A Seattle hospital said on Friday, June 17 that lapses in hepatitis B screening procedures may have possibly placed its dialysis patients at risk of blood infection.

Virginia Mason Hospital said that about 650 dialysis patients may have been exposed to hepatitis B over the past five years as a result of its staff being inconsistent in screening and isolating dialysis patients.

Hepatitis B is a viral infection that can spread through contact with body fluids such as semen and blood of infected individuals via sexual contact and sharing of medical equipment. The virus attacks the liver, potentially causing acute and chronic liver failure.

Hospital officials have yet to know if any patient diagnosed with hepatitis B has been treated in the three-bed dialysis unit. The Centers for Disease Control and Prevention (CDC) recommends that patients who are found positive for hepatitis B get treatment in a private room away from other patients.

Hospital officials said they found no evidence that transmission of the disease happened in the facility. Public health officials likewise said that the risk of transmission is low but the hospital pushed through with contacting patients who were treated in its dialysis unit since 2011 to urge them to get tested for hepatitis B infection.

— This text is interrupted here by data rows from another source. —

-- ==== Sys2Proof/Laws/Table.lean ====
section
/-! SUPPORT. Table generation: the entry at an index, and the register after the eight rounds as a bit-serial register
(spec/42_table_lookup_engine.md R102 to R106). -/

namespace Sys2Proof.Machine

variable {w : Nat} {poly : Word}

/-! ## The table store -/

theorem buildTable_lookup (rule : NarrowRule) (p : ParamSet) (i : Byte) :
    (newEngine rule p).lookup i = tableEntry rule p.w p.poly p.refin i := by
  simp [newEngine, Engine.lookup, buildTable, ParamSet.w]

@[simp] theorem newEngine_params (rule : NarrowRule) (p : ParamSet) : (newEngine rule p).params = p := rfl

theorem tableEntry_le_mask (hw : w ≤ 64) (rule : NarrowRule) (refin : Bool) (i : Byte) :
    tableEntry rule w poly refin i ≤ mask w :=
  and_mask_le hw _

/-- The check of CFG that passes leaves values inside the mask (R83), whatever the order. -/
theorem mask_le_of_not_lt {m v : Word} (h : ¬ m < v) : v ≤ m := by
  rw [BitVec.lt_def] at h
  rw [BitVec.le_def]
  omega

/-! ## The rounds for `w ≥ 8` -/

/-- A round of R103 seen through the mask is a bit-serial round with bit 0: bits above `w−1` never come back (R106). -/
theorem wideRound_mask (hw : w ≤ 64) (h0 : 1 ≤ w) (hp : poly ≤ mask w) (r : Word) :
    wideRound w poly r &&& mask w = serialBit w poly (r &&& mask w) false := by
  apply BitVec.eq_of_getLsbD_eq
  intro i hi
  rw [getLsbD_serialBit hw _ _ i hi]
  have hr : ∀ j, (wideRound w poly r).getLsbD j =
      ((r <<< 1).getLsbD j ^^ (r.getLsbD (w - 1) && poly.getLsbD j)) := by
    intro j
    unfold wideRound
    split <;> simp_all
  have hlt : w - 1 < w := by omega
  simp only [BitVec.getLsbD_and, hr, getLsbD_mask hw, BitVec.getLsbD_shiftLeft, hlt, decide_true,
    Bool.and_true, Bool.xor_false]
  by_cases h : i < w
  · have h' : i - 1 < w := by omega
    rcases Nat.eq_zero_or_pos i with rfl | hpos
    · simp [h]
    · have h1 : ¬ i < 1 := by omega
      simp [h, h', h1, hi, Nat.one_le_iff_ne_zero, Nat.pos_iff_ne_zero.1 hpos]
  · simp [h, getLsbD_of_le_mask hw hp (Nat.le_of_not_lt h)]

theorem repeat_wideRound_mask (hw : w ≤ 64) (h0 : 1 ≤ w) (hp : poly ≤ mask w) (n : Nat) (r : Word) :
    Nat.repeat (wideRound w poly) n r &&& mask w =
      (List.replicate n false).foldl (serialBit w poly) (r &&& mask w) := by
  induction n with
  | zero => rfl
  | succ n ih =>
    rw [Nat.repeat, wideRound_mask hw h0 hp, ih, List.replicate_succ', List.foldl_append]
    rfl

/-- The bits of a byte moved to the top of a `w`-bit register (step 2 of R103). -/
theorem getLsbD_byteAtTop (hw : w ≤ 64) (h8 : 8 ≤ w) (b : Byte) (i : Nat) :
    ((b.setWidth 64 : Word) <<< (w - 8)).getLsbD i =
      (decide (i < w) && decide (w - 8 ≤ i) && b.getLsbD (i - (w - 8))) := by
  rw [BitVec.getLsbD_shiftLeft, BitVec.getLsbD_setWidth]
  by_cases h : i < w
  · have h1 : i < 64 := by omega
    have h2 : i - (w - 8) < 64 := by omega
    by_cases h3 : i < w - 8
    · have : ¬ w - 8 ≤ i := by omega
      simp [h3, this]
    · have : w - 8 ≤ i := by omega
      simp [h, h1, h2, h3, this]
  · have : b.getLsbD (i - (w - 8)) = false := BitVec.getLsbD_of_ge _ _ (by omega)
    simp [h, this]

theorem byteAtTop_le_mask (hw : w ≤ 64) (h8 : 8 ≤ w) (b : Byte) :
    (b.setWidth 64 : Word) <<< (w - 8) ≤ mask w := by
  rw [le_mask_iff hw]
  apply BitVec.eq_of_getLsbD_eq
  intro i _
  rw [BitVec.getLsbD_and, getLsbD_byteAtTop hw h8, getLsbD_mask hw]
  by_cases h : i < w <;> simp [h]

theorem topByte_byteAtTop (hw : w ≤ 64) (h8 : 8 ≤ w) (b : Byte) :
    topByte w ((b.setWidth 64 : Word) <<< (w - 8)) = b := by
  apply BitVec.eq_of_getLsbD_eq
  intro i hi
  have h1 : w - 8 + i - (w - 8) = i := by omega
  have h2 : w - 8 + i < w := by omega
  simp only [topByte, h8, if_true, BitVec.getLsbD_setWidth, BitVec.getLsbD_ushiftRight,
    getLsbD_byteAtTop hw h8, h1]
  simp [hi, h2]

theorem byteAtTop_shift (hw : w ≤ 64) (h8 : 8 ≤ w) (b : Byte) :
    ((b.setWidth 64 : Word) <<< (w - 8)) <<< 8 &&& mask w = 0 := by
  apply BitVec.eq_of_getLsbD_eq
  intro i hi
  rw [BitVec.getLsbD_and, BitVec.getLsbD_shiftLeft, getLsbD_byteAtTop hw h8, getLsbD_mask hw]
  by_cases h : i < w
  · have : ¬ w - 8 ≤ i - 8 ∨ i < 8 := by omega
    rcases this with h' | h' <;> simp [h']
  · simp [h]

/-- Eight rounds with bit 0 from a register loaded with a byte at the top are the byte's own eight rounds from 0: the
polynomial meets the same bits (R103 against R105). -/
theorem rounds_from_top (hw : w ≤ 64) (h8 : 8 ≤ w) (b : Byte) :
    (List.replicate 8 false).foldl (serialBit w poly) ((b.setWidth 64 : Word) <<< (w - 8)) = plain w poly b := by
  have hz : List.replicate 8 false = byteBits false 0 := by decide
  have hsum := serialByte_topByte (poly := poly) hw (by omega) (byteAtTop_le_mask hw h8 b)
  rw [topByte_byteAtTop hw h8, byteAtTop_shift hw h8] at hsum
  have hlin := serialByte_xor (poly := poly) hw false ((b.setWidth 64 : Word) <<< (w - 8)) 0 0 b
  have e1 : ((b.setWidth 64 : Word) <<< (w - 8)) ^^^ 0 = (b.setWidth 64 : Word) <<< (w - 8) := BitVec.xor_zero
  have e2 : (0 : Byte) ^^^ b = b := BitVec.zero_xor
  rw [e1, e2, hsum] at hlin
  rw [hz]
  exact BitVec.xor_eq_zero_iff.1 hlin.symm

/-! ## The rounds for `w ≤ 7` -/

/-- A round of R104's 8-bit register is a bit-serial round at width 8. -/
theorem narrowRound_setWidth (p8 r : Byte) :
    (narrowRound p8 r).setWidth 64 = serialBit 8 (p8.setWidth 64) (r.setWidth 64) false := by
  apply BitVec.eq_of_getLsbD_eq
  intro i hi
  rw [getLsbD_serialBit (by omega) _ _ i hi]
  have hr : ∀ j, (narrowRound p8 r).getLsbD j = ((r <<< 1).getLsbD j ^^ (r.getLsbD 7 && p8.getLsbD j)) := by
    intro j
    unfold narrowRound
    split <;> simp_all
  rw [BitVec.getLsbD_setWidth, hr]
  by_cases h : i < 8
  · have h2 : i - 1 < 8 := by omega
    have h3 : i - 1 < 64 := by omega
    rcases Nat.eq_zero_or_pos i with rfl | hpos
    · simp
    · simp [hi, h, h2, h3, Nat.one_le_iff_ne_zero, Nat.pos_iff_ne_zero.1 hpos]
  · have h1 : p8.getLsbD i = false := BitVec.getLsbD_of_ge _ _ (by omega)
    simp [h, h1]

theorem repeat_narrowRound_setWidth (p8 : Byte) (n : Nat) (r : Byte) :
    (Nat.repeat (narrowRound p8) n r).setWidth 64 =
      (List.replicate n false).foldl (serialBit 8 (p8.setWidth 64)) (r.setWidth 64) := by
  induction n with
  | zero => rfl
  | succ n ih =>
    rw [Nat.repeat, narrowRound_setWidth, ih, List.replicate_succ', List.foldl_append]
    rfl

/-- A `w`-bit register and the same register scaled up to 8 bits stay scaled (R104: "the register and the polynomial
are scaled up by `s` bit positions"). -/
theorem serialBit_scaled (h0 : 1 ≤ w) (h8 : w ≤ 8) (r : Word) (b : Bool) :
    serialBit 8 (poly <<< (8 - w)) (r <<< (8 - w)) b = serialBit w poly r b <<< (8 - w) := by
  have hw : w ≤ 64 := by omega
  apply BitVec.eq_of_getLsbD_eq
  intro i hi
  rw [getLsbD_serialBit (by omega) _ _ i hi, BitVec.getLsbD_shiftLeft (serialBit w poly r b)]
  have e7 : 8 - 1 - (8 - w) = w - 1 := by omega
  have n7 : ¬ 8 - 1 < 8 - w := by omega
  by_cases h : i < 8 - w
  · have h1 : i - 1 < 8 - w := by omega
    simp [BitVec.getLsbD_shiftLeft, h, h1]
  · rw [getLsbD_serialBit hw _ _ (i - (8 - w)) (by omega)]
    have e : i - 1 - (8 - w) = i - (8 - w) - 1 := by omega
    simp only [BitVec.getLsbD_shiftLeft, e7, n7, h, e]
    by_cases h1 : i - (8 - w) < w
    · have h2 : i < 8 := by omega
      by_cases h3 : 1 ≤ i - (8 - w)
      · have h4 : 1 ≤ i := by omega
        have h5 : ¬ i - 1 < 8 - w := by omega
        have h6 : i - 1 < 64 := by omega
        simp [hi, h1, h2, h3, h4, h5, h6]
      · by_cases h4 : 1 ≤ i
        · have h5 : i - 1 < 8 - w := by omega
          simp [hi, h1, h2, h3, h5]
        · simp [hi, h1, h2, h3, h4]
    · have h2 : ¬ i < 8 := by omega
      simp [hi, h1, h2]

theorem foldl_serialBit_scaled (h0 : 1 ≤ w) (h8 : w ≤ 8) (l : List Bool) (r : Word) :
    l.foldl (serialBit 8 (poly <<< (8 - w))) (r <<< (8 - w)) = l.foldl (serialBit w poly) r <<< (8 - w) := by
  induction l generalizing r with
  | nil => rfl
  | cons b l ih => rw [List.foldl_cons, serialBit_scaled h0 h8, ih, List.foldl_cons]

/-- A value of a `w`-bit register scaled up to 8 bits fits a byte. -/
theorem setWidth_scaled (h8 : w ≤ 8) {v : Word} (hv : v ≤ mask w) :
    ((v <<< (8 - w)).setWidth 8).setWidth 64 = v <<< (8 - w) := by
  apply BitVec.eq_of_getLsbD_eq
  intro i hi
  rw [BitVec.getLsbD_setWidth, BitVec.getLsbD_setWidth, BitVec.getLsbD_shiftLeft]
  by_cases h : i < 8
  · simp [h, hi]
  · have : v.getLsbD (i - (8 - w)) = false := getLsbD_of_le_mask (by omega) hv (by omega)
    simp [h, this]

theorem scaled_shift_back (h8 : w ≤ 8) {v : Word} (hv : v ≤ mask w) : (v <<< (8 - w)) >>> (8 - w) = v := by
  apply BitVec.eq_of_getLsbD_eq
  intro i hi
  rw [BitVec.getLsbD_ushiftRight, BitVec.getLsbD_shiftLeft]
  have e : 8 - w + i - (8 - w) = i := by omega
  by_cases h : i < w
  · have h1 : 8 - w + i < 64 := by omega
    simp [e, h1]
  · have : v.getLsbD i = false := getLsbD_of_le_mask (by omega) hv (by omega)
    simp [e, this]

/-! ## The register before step 4 -/

theorem wideRegister_mask (h8 : 8 ≤ w) (hw : w ≤ 64) (hp : poly ≤ mask w) (b : Byte) :
    wideRegister w poly (b.setWidth 64) &&& mask w = plain w poly b := by
  rw [wideRegister, repeat_wideRound_mask hw (by omega) hp, (le_mask_iff hw _).1 (byteAtTop_le_mask hw h8 b),
    rounds_from_top hw h8]

theorem narrowRegister_eq (h0 : 1 ≤ w) (h8 : w ≤ 8) (hp : poly ≤ mask w) (b : Byte) :
    narrowRegister w poly (b.setWidth 64) = plain w poly b := by
  have hplain : plain w poly b ≤ mask w := serialByte_le_mask (by omega) hp _ (zero_le_mask w) b
  have hround := rounds_from_top (w := 8) (poly := poly <<< (8 - w)) (by omega) (by omega) b
  rw [Nat.sub_self, BitVec.shiftLeft_zero, plain, serialByte] at hround
  have hscale := foldl_serialBit_scaled (poly := poly) h0 h8 (byteBits false b) 0
  have e0 : (0 : Word) <<< (8 - w) = 0 := BitVec.zero_shiftLeft _
  rw [e0] at hscale
  have hreg : (Nat.repeat (narrowRound ((poly <<< (8 - w)).setWidth 8)) 8 b).setWidth 64 =
      plain w poly b <<< (8 - w) := by
    rw [repeat_narrowRound_setWidth, setWidth_scaled h8 hp, hround]
    exact hscale
  have hb : (b.setWidth 64).setWidth 8 = b := by simp
  rw [narrowRegister, hb]
  have hshift : ∀ (x : Byte) (k : Nat), (x >>> k).setWidth 64 = (x.setWidth 64 : Word) >>> k := by
    intro x k
    apply BitVec.eq_of_toNat_eq
    have := x.isLt
    simp only [BitVec.toNat_setWidth, BitVec.toNat_ushiftRight]
    rw [Nat.mod_eq_of_lt (a := x.toNat) (by omega), Nat.mod_eq_of_lt]
    exact lt_of_le_of_lt (Nat.shiftRight_le _ _) (by omega)
  rw [hshift, hreg, scaled_shift_back h8 hplain]

/-- The masked register after step 3 is `Plain` of the byte it was loaded with, at every width and under either rule
(R103, R104, R105). -/
theorem tableRegister_mask (rule : NarrowRule) (h2 : 2 ≤ w) (hw : w ≤ 64) (hp : poly ≤ mask w) (b : Byte) :
    tableRegister rule w poly (b.setWidth 64) &&& mask w = plain w poly b := by
  unfold tableRegister
  split
  · exact wideRegister_mask (by assumption) hw hp b
  · cases rule
    show narrowRegister w poly (b.setWidth 64) &&& mask w = plain w poly b
    rw [narrowRegister_eq (by omega) (by omega) hp]
    exact (le_mask_iff hw _).1 (serialByte_le_mask hw hp _ (zero_le_mask w) b)

end Sys2Proof.Machine
end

"The risk of exposure to hepatitis B was very low because of our other infection-control safeguards," said Virginia Mason Hospital's nephrology unit head Dr. Cyrus Cryst. "Out of an abundance of caution, we are informing patients of the situation, explaining there was a minimal risk of exposure for them and letting them know we are a ready resource for any questions they have. Patient safety is always our top priority."

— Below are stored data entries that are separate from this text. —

-- ==== Sys2Proof/Laws/Memory.lean ====
section
/-! SUPPORT. The laws of MSG: a read after a write, that a write keeps the canonical form, and that memories in that form
which hold the same bytes are equal. -/

namespace Sys2Proof.Machine

@[simp] theorem Memory.held_nil (a : Nat) : Memory.held [] a = none := rfl

theorem Memory.held_cons (c : Nat) (v : Byte) (m : Memory) (a : Nat) :
    Memory.held ((c, v) :: m) a = if c = a then some v else Memory.held m a := rfl

theorem Memory.read_of_held {m : Memory} {a : Nat} {b : Byte} (h : m.held a = some b) : m.read a = b := by
  rw [Memory.read, h, Option.getD_some]

/-- Where the host has put no byte, a read gives the free value. -/
theorem Memory.read_of_not_held {m : Memory} {a : Nat} (h : m.held a = none) : m.read a = Memory.unlisted a := by
  rw [Memory.read, h, Option.getD_none]

theorem Memory.wf_cons {c : Nat} {v : Byte} {m : Memory} :
    Memory.wf ((c, v) :: m) ↔ (∀ d ∈ m, c < d.1) ∧ Memory.wf m := List.pairwise_cons

/-- A write, then the byte held at any address. -/
theorem Memory.held_write (m : Memory) (a : Nat) (b : Byte) (a' : Nat) :
    (m.write a b).held a' = if a = a' then some b else m.held a' := by
  induction m with
  | nil => rfl
  | cons d m ih =>
    obtain ⟨c, v⟩ := d
    unfold Memory.write
    split
    · rfl
    · split
      · subst a
        simp only [Memory.held_cons]
        split <;> rfl
      · simp only [Memory.held_cons, ih]
        split
        · rw [if_neg (by omega)]
        · rfl

/-- A read after a write of the same address gives the byte written. -/
theorem Memory.read_write_same (m : Memory) (a : Nat) (b : Byte) : (m.write a b).read a = b :=
  Memory.read_of_held (by rw [Memory.held_write, if_pos rfl])

/-- A write leaves every other address alone. -/
theorem Memory.read_write_other (m : Memory) {a a' : Nat} (hne : a' ≠ a) (b : Byte) :
    (m.write a b).read a' = m.read a' := by
  rw [Memory.read, Memory.held_write, if_neg hne.symm, Memory.read]

/-- A cell after a write is the one written or one that was there. -/
theorem Memory.mem_write {m : Memory} {a : Nat} {b : Byte} {d : Host.Cell} (hd : d ∈ m.write a b) :
    d = (a, b) ∨ d ∈ m := by
  induction m with
  | nil => simpa [Memory.write] using hd
  | cons e m ih =>
    unfold Memory.write at hd
    split at hd
    · simpa using hd
    · split at hd
      · rcases List.mem_cons.1 hd with h | h
        · exact .inl h
        · exact .inr (by simp [h])
      · rcases List.mem_cons.1 hd with h | h
        · exact .inr (by simp [h])
        · exact (ih h).imp_right (by simp +contextual)

/-- A write keeps the canonical form. -/
theorem Memory.write_wf {m : Memory} (h : m.wf) (a : Nat) (b : Byte) : (m.write a b).wf := by
  induction m with
  | nil => exact List.pairwise_singleton _ _
  | cons d m ih =>
    obtain ⟨c, v⟩ := d
    obtain ⟨hlt, hm⟩ := Memory.wf_cons.1 h
    unfold Memory.write
    split
    · refine Memory.wf_cons.2 ⟨?_, h⟩
      simp only [List.forall_mem_cons]
      exact ⟨by assumption, fun d hd => by have := hlt d hd; omega⟩
    · split
      · subst a; exact Memory.wf_cons.2 ⟨hlt, hm⟩
      · refine Memory.wf_cons.2 ⟨fun d hd => ?_, ih hm⟩
        rcases Memory.mem_write hd with rfl | hd
        · show c < a
          omega
        · exact hlt d hd

/-- An address at or below the first listed one, and not it, holds no byte. -/
theorem Memory.held_of_lt {m : Memory} {a : Nat} (h : ∀ d ∈ m, a < d.1) : m.held a = none := by
  induction m with
  | nil => rfl
  | cons d m ih =>
    have hd : a < d.1 := h d (by simp)
    rw [show d = (d.1, d.2) from rfl, Memory.held_cons, if_neg (by omega)]
    exact ih fun e he => h e (by simp [he])

/-- Memories in canonical form that hold the same bytes are the same list. -/
theorem Memory.ext_held {m m' : Memory} (h : m.wf) (h' : m'.wf) (he : ∀ a, m.held a = m'.held a) : m = m' := by
  induction m generalizing m' with
  | nil =>
    cases m' with
    | nil => rfl
    | cons d m' => have := he d.1; rw [show d = (d.1, d.2) from rfl, Memory.held_cons, if_pos rfl] at this; cases this
  | cons d m ih =>
    obtain ⟨c, v⟩ := d
    obtain ⟨hlt, hm⟩ := Memory.wf_cons.1 h
    cases m' with
    | nil => have := he c; simp [Memory.held_cons] at this
    | cons d' m' =>
      obtain ⟨c', v'⟩ := d'
      obtain ⟨hlt', hm'⟩ := Memory.wf_cons.1 h'
      have low : ∀ {x y : Nat} {u w : Byte} {n k : Memory}, (∀ d ∈ k, y < d.1) → x < y →
          Memory.held ((x, u) :: n) x ≠ Memory.held ((y, w) :: k) x := by
        intro x y u w n k hk hxy
        rw [Memory.held_cons, if_pos rfl, Memory.held_cons, if_neg (by omega),
          Memory.held_of_lt fun d hd => by have := hk d hd; omega]
        simp
      have hc : c = c' := by
        rcases Nat.lt_trichotomy c c' with hl | hl | hl
        · exact absurd (he c) (low hlt' hl)
        · exact hl
        · exact absurd (he c').symm (low hlt hl)
      subst c'
      have hv : v = v' := by simpa [Memory.held_cons] using he c
      subst v'
      refine congrArg _ (ih hm hm' fun a => ?_)
      by_cases hca : c = a
      · subst a; rw [Memory.held_of_lt hlt, Memory.held_of_lt hlt']
      · simpa [Memory.held_cons, hca] using he a

theorem Memory.write_fits {m : Memory} {c : Config} (h : m.Fits c) (a : Nat) (b : Byte) :
    (m.write (a % 2 ^ c.addrBits) b).Fits c where
  wf := Memory.write_wf h.wf _ _
  in_range d hd := by
    rcases Memory.mem_write hd with rfl | hd
    · exact Nat.mod_lt _ (by positivity)
    · exact h.in_range d hd

theorem State.reset_msg_wf : State.reset.msg.wf := by decide

end Sys2Proof.Machine
end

Most chronic kidney disease dialysis patients are regularly screened for hepatitis B infection so they do not need to take special action.

During a news conference, Cryst acknowledged that the potential exposure of the hospital's patients stems from lapses in protocols and screening inconsistencies but assured that officials have worked to address these problems.

A survey conducted by the nonprofit organization Joint Commission, which accredits thousands of health care organizations and programs in the United States, alerted the hospital of screening inconsistencies, prompting an investigation. Virginia Mason then notified public health officials of the screening lapses late last month.

Nearly 800,000 people die each year because of hepatitis B-related complications such as cirrhosis and liver cancer. The CDC said that the best way to prevent the disease is to get vaccinated.